1. L’absence de liens de parenté.

Les anciens romains, comme de nombreux peuples finalement, attachaient une grande importance au tabou de l’inceste. Le mariage et les relations sexuelles ne devaient pas intervenir entre des personnes ayant un lien de parenté étroit.

Le terme incestus était d’ailleurs très large, car il englobait tout ce qui est impur, contraire à la chasteté. Progressivement, son sens s’est réduit à l’inceste, summum de l’impureté. Néanmoins, pendant longtemps le jus civile n’a renfermé aucune disposition précise contre l’inceste. Il était prohibé, non pas par des règles juridiques à proprement parler, mais par des règles religieuses, le fas (ensemble de règles juridiques émanant des dieux). La réprobation venait également des mores, les mœurs, ce qui signifie que les infractions n’étaient au fond réprimées que sur le plan religieux ou moral. Le censeur, magistrat chargé du contrôle des mœurs, frappait d’infamie les citoyens pratiquant l’inceste. Ces personnes étaient dégradées, privées de leurs droits civiques.

L’absence de règles proprement juridiques laissait planer une incertitude juridique sur l’inceste. On ne peut déterminer le degré de parenté à partir duquel les relations étaient permises. C’est pourquoi les historiens pensent qu’il s’étendait à l’infini en ligne directe mais également en ligne collatérale ; mais cela semble difficile à respecter dans une cité de la taille de Rome à l’époque. C’est pourquoi en réalité, cette règle s’étend tant que le degré de parenté était connu.

Les idées ont évolué, le tabou de l’inceste a perdu de sa force et il est certain que dans les derniers siècles de la République on a permis le mariage entre parents collatéraux tant que le degré de parenté n’était pas trop proche.

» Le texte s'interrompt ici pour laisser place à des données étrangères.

/-- Raising events and the service of a port do not touch each other. -/
theorem State.raiseAll_setService (s : State) (p : Port) (v : Service) (es : List Event) :
    (s.setService p v).raiseAll es = (s.raiseAll es).setService p v := by
  induction es generalizing s with
  | nil => rfl
  | cons e es ih => simp only [State.raiseAll, State.raiseRouted_setService, ih]

/-- The conflicting pairs stand in ascending order of the lower slot and then of the higher one (R28). -/
theorem Table.conflicts_ascending (t : Table) (w : Nat) :
    (t.conflicts w).Pairwise (fun p q => p.1 < q.1 ∨ p.1 = q.1 ∧ p.2 < q.2) := by
  have h : ∀ f : Slot → Bool, (allSlots.filter f).Pairwise (· < ·) := fun f => (List.pairwise_lt_finRange 96).filter f
  simp only [Table.conflicts, List.pairwise_flatMap, List.pairwise_map]
  refine ⟨fun i _ => ?_, ?_⟩
  · exact ((h _).filter _).imp fun hab => .inr ⟨trivial, hab⟩
  · refine (h _).imp fun {a b} hab x hx y hy => ?_
    simp only [List.mem_map] at hx hy
    obtain ⟨_, -, rfl⟩ := hx
    obtain ⟨_, -, rfl⟩ := hy
    exact .inl hab

/-- After the conflict check a record's flag says whether its slot belongs to a pair (R27). -/
theorem Table.checked_flag (t : Table) (w : Nat) (j : Slot) (r : Record) (h : (t.checked w).slots[j] = some r) :
    r.conflict = true ↔ ∃ k : Slot, (j, k) ∈ (t.checked w).pairs ∨ (k, j) ∈ (t.checked w).pairs := by
  simp only [Table.checked, Fin.getElem_fin, Vector.getElem_ofFn, Fin.eta, Option.map_eq_some_iff] at h
  obtain ⟨a, -, rfl⟩ := h
  simp only [inPairs, List.any_eq_true, Bool.or_eq_true, beq_iff_eq, Table.checked, Prod.exists]
  constructor
  · rintro ⟨a, b, hm, rfl | rfl⟩
    · exact ⟨b, .inl hm⟩
    · exact ⟨a, .inr hm⟩
  · rintro ⟨k, hm | hm⟩
    · exact ⟨j, k, hm, .inl rfl⟩
    · exact ⟨k, j, hm, .inr rfl⟩

/-- The conflict check changes no platform. -/
theorem Table.checked_platform (t : Table) (w : Nat) (j : Slot) :
    ((t.checked w).slots[j].bind fun r => r.platform) = t.slots[j].bind fun r => r.platform := by
  simp only [Table.checked, Fin.getElem_fin, Vector.getElem_ofFn, Fin.eta]
  cases t.slots[j.val] <;> rfl

/-- An evaluation that frees nothing keeps every field that a notification carries (R25). -/
theorem evaluate_carried (cfg : Settings) (timed : Bool) (n : Int) (x r : Record)
    (h : (evaluate cfg timed n x).record = some r) (i : Slot) :
    r.refresh i = x.refresh i ∧ ∀ (k : CueKind) (m : Int), r.issue i k none m = x.issue i k none m := by
  have hf : (flashExpiry cfg n x).refresh i = x.refresh i ∧
      ∀ (k : CueKind) (m : Int), (flashExpiry cfg n x).issue i k none m = x.issue i k none m := by
    unfold flashExpiry; split <;> (try split) <;> exact ⟨rfl, fun _ _ => rfl⟩
  suffices hs : ∀ y : Record, (if timed then lifecycle cfg n y else .keep y).record = some r →
      r.refresh i = y.refresh i ∧ ∀ (k : CueKind) (m : Int), r.issue i k none m = y.issue i k none m from
    ⟨(hs _ h).1.trans hf.1, fun k m => ((hs _ h).2 k m).trans (hf.2 k m)⟩
  intro y hy
  split at hy
  · unfold lifecycle moveToGone moveToClosing moveToCalled moveToWaiting Evaluation.keep at hy
    repeat' split at hy
    all_goals first
      | (obtain rfl := Option.some.inj hy; exact ⟨rfl, fun _ _ => rfl⟩)
      | exact absurd hy (by simp)
  · obtain rfl := Option.some.inj hy; exact ⟨rfl, fun _ _ => rfl⟩

/-- What a command that changes one record leaves, from the state in which the command waited. -/
theorem Change.carryOut_finish (ch : Change) (c : Ctrl) (code : Byte) (payload : List Byte) (i : Slot) (s : State) :
    (ch.carryOut c i (s.setService c.port (.serving code payload .taken))).finish c.port =
      { (s.raiseAll ((ch.applied s i).conflictEvents s.settings.conflictWindow)).answered c.port code payload
          ⟨.done, []⟩ with
        table := (ch.applied s i).checked s.settings.conflictWindow
        cues := { s.cues with
          inbox := s.cues.inbox ++ (ch.notifications s i).map fun n => CueMessage.notice n (some c) } } := by
  have h1 : ∀ v, ch.applied (s.setService c.port v) i = ch.applied s i := fun v => by cases c <;> rfl
  have h2 : ∀ v, ch.notifications (s.setService c.port v) i = ch.notifications s i := fun v => by cases c <;> rfl
  have h3 : ∀ v, (s.setService c.port v).settings = s.settings := fun v => by cases c <;> rfl
  have h4 : ∀ v, (s.setService c.port v).cues = s.cues := fun v => by cases c <;> rfl
  have h5 : ∀ S : State, (ch.carryOut c i S).finish c.port =
      ({ S.raiseAll ((ch.applied S i).conflictEvents S.settings.conflictWindow) with
        table := (ch.applied S i).checked S.settings.conflictWindow
        cues := { S.cues with inbox := S.cues.inbox ++ (ch.notifications S i).map fun n => CueMessage.notice n (some c) } }
          : State).answer c.port ⟨.done, []⟩ := fun S =>
    congrArg (fun u : State => u.answer c.port ⟨.done, []⟩) (State.raiseAll_with S _ _ _)
  rw [h5]
  simp only [h1, h2, h3, h4, State.raiseAll_setService]
  generalize s.raiseAll _ = u
  cases c <;> rfl

/-- A command that changes one record, in the terms of the claims: what it leaves where its evaluation frees nothing. -/
theorem Change.carryOut_changesRecord (ch : Change) (c : Ctrl) (code : Byte) (payload : List Byte) (i : Slot) (s : State)
    (r : Record) (h : (ch.evaluation s).record = some r) :
    s.changesRecord ((ch.carryOut c i (s.setService c.port (.serving code payload .taken))).finish c.port) c code payload i
      ch.record (ch.evaluation s) ch.withdraw ch.refresh ch.ended ch.issues := by
  have hch := Table.checked_spec (ch.applied s i) s.settings.conflictWindow
  have hap := ch.applied_spec s i
  have hcar : r.refresh i = ch.record.refresh i ∧
      ∀ (k : CueKind) (m : Int), r.issue i k none m = ch.record.issue i k none m := by
    unfold Change.evaluation at h
    split at h
    · exact evaluate_carried _ _ _ _ _ h i
    · obtain rfl := Option.some.inj h; exact ⟨rfl, fun _ _ => rfl⟩
  rw [Change.carryOut_finish]
  refine ⟨?_, fun j hj => ?_, ?_, fun a b => ?_, Table.conflicts_ascending _ _, Table.checked_flag _ _, ?_, ?_⟩
  · exact (hch.1 i).trans (congrArg _ hap.1)
  · exact (hch.1 j).trans (hap.2.1 j hj)
  · simp only [Table.checked, Change.applied, h]; rfl
  · exact (Table.mem_conflicts _ _ a b).trans (by
      rw [Table.conflictPair_unflagged _ _ s.settings.conflictWindow a b (hch.1 a) (hch.1 b)])
  · have : ch.notifications s i = handedFor i ch.record (ch.evaluation s) s.table.working ch.withdraw ch.refresh ch.ended
        ch.issues := by
      simp only [Change.notifications, handedFor, withdrawal, h, Option.getD_some, hcar, Option.isNone_some,
        Bool.false_eq_true, if_false, List.append_nil]
      rfl
    rw [this]
  · rintro _ rfl
    have hp : (ch.applied s i).pairs = s.table.pairs := by simp only [Change.applied, h]; rfl
    have he : (ch.applied s i).conflictEvents s.settings.conflictWindow =
        (((ch.applied s i).checked s.settings.conflictWindow).pairs.filter fun p => decide (p ∉ s.table.pairs)).map (fun p =>
          Event.platformConflict ((((ch.applied s i).checked s.settings.conflictWindow).slots[p.1].bind
            fun r => r.platform).getD 0) p.1 p.2) := by
      simp only [Table.checked_platform, Table.conflictEvents, hp]
      show List.map _ (List.filter _ ((ch.applied s i).conflicts _)) = List.map _ (List.filter _ ((ch.applied s i).conflicts _))
      congr 2
      funext p; simp
    rw [he]
end Sys2Proof.Machine
end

Au cours du IIème siècle avant Jésus-Christ par exemple, par l’effet des conquêtes ayant permis une évolution des mœurs, ont commencés à se répandre à Rome des mariages entre parents proches, au sixième, cinquième et quatrième degrés (entre cousins germains). De tels mariages entre cousins semblent même avoir été fréquent et avoir répondu à une certaine volonté politique des grandes familles de l’aristocratie romaine.

C’est seulement sous l’Empire que le droit va commencer à s’occuper, de deux manières différentes, de la question de la prohibition des mariages pour parenté.

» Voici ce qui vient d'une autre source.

-- ==== Sys2Proof/Tests/Slice0.lean ====
section
/-! SUPPORT. The model's own tests: the well-formedness smoke tests, worked examples of the spec, one step each, and for
every obligation with hypotheses a concrete state that meets them, clause by clause. -/

namespace Sys2Proof.Tests

open Sys2Proof.Machine

-- One proof at a time: proofs elaborated side by side, each waiting for the kernel, take a thread each.
set_option Elab.async false

/-! ### Helpers -/

/-- The part after its first start-up would leave the reset, every block still in its after-reset state. -/
def live : State := { State.reset with power := ⟨false, none, true, true⟩ }

/-- The part released from the reset, its ports not open yet. -/
def shut : State := { live with power := ⟨false, some .lines, true, true⟩ }

/-- A port's command waits for its block. -/
def asked (p : Port) (code : Byte) (payload : List Byte) (s : State) : State :=
  s.setService p (.serving code payload .waiting)

/-- P0 holds update authority. -/
def owned : State := { live with arbiter := ⟨some .p0, none, .stopped, .running 10240000⟩ }

/-- A command of the holder waits. -/
def own (code : Byte) (payload : List Byte) : State := asked .p0 code payload owned

/-- The service code A1 in 9 bytes (10.8). -/
def codeA1 : List Byte := [2, 0x41, 0x31, 0x20, 0x20, 0x20, 0x20, 0x20, 0x20]

def ref0 : TextRef := ⟨0, 10, by decide⟩

/-- A record of code A1 at minute 600, with a platform and every kind in its mask. -/
def record : Record where
  code := [0x41, 0x31]
  state := .waiting
  sched := 600
  expected := none
  clamped := false
  platform := some 4
  previous := none
  destination := ref0
  via := none
  remark := none
  sector := 0
  mask := 31
  callIssued := false
  closingIssued := false
  lastDelay := none
  conflict := false

/-- A state whose slot 5 holds one record. -/
def with5 (r : Record) (s : State) : State :=
  { s with table := { s.table with slots := put s.table.slots 5 (some r), order := [5] } }

/-- A running time at a second, with a given next minute due or not. -/
def atSecond (second : Nat) (due : Bool) : State :=
  { live with time := { live.time with state := .running, second := second, completionDue := due } }

/-- A cue of slot 5. -/
def cue (k : CueKind) (h : Nat) : Cue where
  handle := h
  kind := k
  slot := if k = .notice then none else some 5
  code := [0x41, 0x31]
  platform := some 4
  previous := none
  effective := some 600
  delay := some 6
  destination := some ref0
  remark := none
  text := none
  repeats := 1
  issued := 590

def withCues (f : Cues → Cues) (s : State) : State := { s with cues := f s.cues }

/-- A line's record replaced. -/
def withLine (l : Line) (r : LineRecord) (s : State) : State :=
  { s with clock := { s.clock with lines := put s.clock.lines l r } }

/-- A line in step at dial minute m. -/
def lineAtMinute (m : Nat) (spacing : LatchTimer) : LineRecord := ⟨.inStep, some m, .positive, none, false, spacing⟩

/-- A link replaced. -/
def withLink (f : Link → Link) (s : State) : State := s.setLink 1 (f s.links[1])

def withView (f : ChainView → ChainView) (s : State) : State := s.setView 1 (f s.composer.views[1])

/-- A frame for the part with unit 0 (10.2, 10.8). -/
def frame (body : List Byte) : List Byte := [0xA5] ++ body ++ be16 (crc16 body).toNat

/-! ### Well-formedness refuses an ill-formed command -/

theorem test_refuses_module_row_0 : (Instr.moduleAnswer 0 0 .ok true).wellFormed = false := by decide
theorem test_refuses_module_row_13 : (Instr.moduleAnswer 0 13 .ok true).wellFormed = false := by decide
theorem test_accepts_module_row_12 : (Instr.moduleAnswer 0 12 .ok true).wellFormed = true := by decide
theorem test_refuses_text_row_512 : (Instr.rowStorageFault 512).wellFormed = false := by decide

/-! ### Worked values of the spec, one step each -/

/-- The state a command leaves. -/
def after (c : Instr) (s : State) : State :=
  match exec c s with
  | .next t => t
  | .fault _ => s
  | .refused _ => s

/-- The check value known for this polynomial and initial value over the characters 1 to 9 (not in the spec). -/
theorem test_crc : crc16 [0x31, 0x32, 0x33, 0x34, 0x35, 0x36, 0x37, 0x38, 0x39] = 0x29B1#16 := by decide +kernel

/-- A packed code: I is 9, C is 3, then 5, 1, 2 as 32, 28, 29, the first in the highest 6 bits (10.8), by hand. -/
theorem test_pack : packCode [0x49, 0x43, 0x35, 0x31, 0x32] = [0x24, 0x38, 0x1C, 0x74, 0x00, 0x00] := by decide +kernel

/-- The five captures of 1.4's worked cases. -/
theorem test_pulse_errors : [1280, 59904, 5120, 30720, 61416].map pulseError = [1280, -1536, 5120, -30720, -24] := by
  decide +kernel

/-- 1.4: the pulse at S modulo 60 = 1, F = 256 gives Q = -1280. -/
theorem test_minute_pulse : (after .minutePulse
    { live with time := { live.time with state := .running, second := 61, tick := 256 } }).time.slew = -1280 := by
  decide +kernel

/-- 1.4: with Q = -1280 the next second begins lengthened by 16. -/
theorem test_second_completion : (after .secondCompletion
    { live with time := { live.time with
        state := .running, second := 61, tick := 1023, slew := -1280, completionDue := true } }).time.adjustment =
    .lengthened 16 := by
  decide +kernel

/-- 1.5: SET TIME 22:05:10 against S = 66025 gives S = 65110 and HOLDING at minute 1100. -/
theorem test_set_time_holds :
    let s := after (.setTime .p0) (asked .p0 codeSetTime [1, 0x36, 0x96]
      { owned with time := { live.time with state := .running, second := 66025 } })
    (s.time.second, s.time.state) = (65110, .holding 1100) := by
  decide +kernel

/-- 1.5: SET TIME 04:02:00 at S = 86300 steps over the end of the day: S = 120, the rollover begun. -/
theorem test_set_time_rolls_over :
    let s := after (.setTime .p0) (asked .p0 codeSetTime [0, 0x38, 0xB8]
      { owned with time := { live.time with state := .running, second := 86300 } })
    (s.time.second, s.table.inbox, s.time.rollover) = (120, [.rebase], some .table) := by
  decide +kernel

/-- Chapter 3, worked cases: D of LX204 with the forecast 1140 is 30, its countdown at 1118 is "22 m", its time text 22:30. -/
theorem test_display_values :
    let r := { record with sched := 1110, expected := some 1140 }
    (r.delay, countdownText defaultSettings true 1118 r, timeText defaultSettings r) =
      (30, some [0x32, 0x32, 0x20, 0x6D], [0x32, 0x32, 0x3A, 0x33, 0x30]) := by
  decide +kernel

D’abord pour étendre le laxisme en la matière et puis, par réaction, sous l’empire chrétien (IVème siècle), pour adopter une politique restrictive. Dans les premiers siècles de l’Empire, à l’époque classique, le mariage restait prohibé entre parents en ligne directe, mais la prohibition en ligne collatérale n’a cessé de décliner. Dès la fin de la République, on semble même assister à des mariages dont la seule limite est le troisième degré (oncle et nièce, tante et neveu, qui sont interdits). Plus en avant, une réforme prise à l’initiative de l’empereur Claude, pour des raisons personnelles1, permit d’autoriser le mariage entre un oncle et sa nièce. On connaît alors à Rome un certain nombre de mariages entre oncles et nièces. On acceptait alors parfois les mariages entre parents de troisième degré.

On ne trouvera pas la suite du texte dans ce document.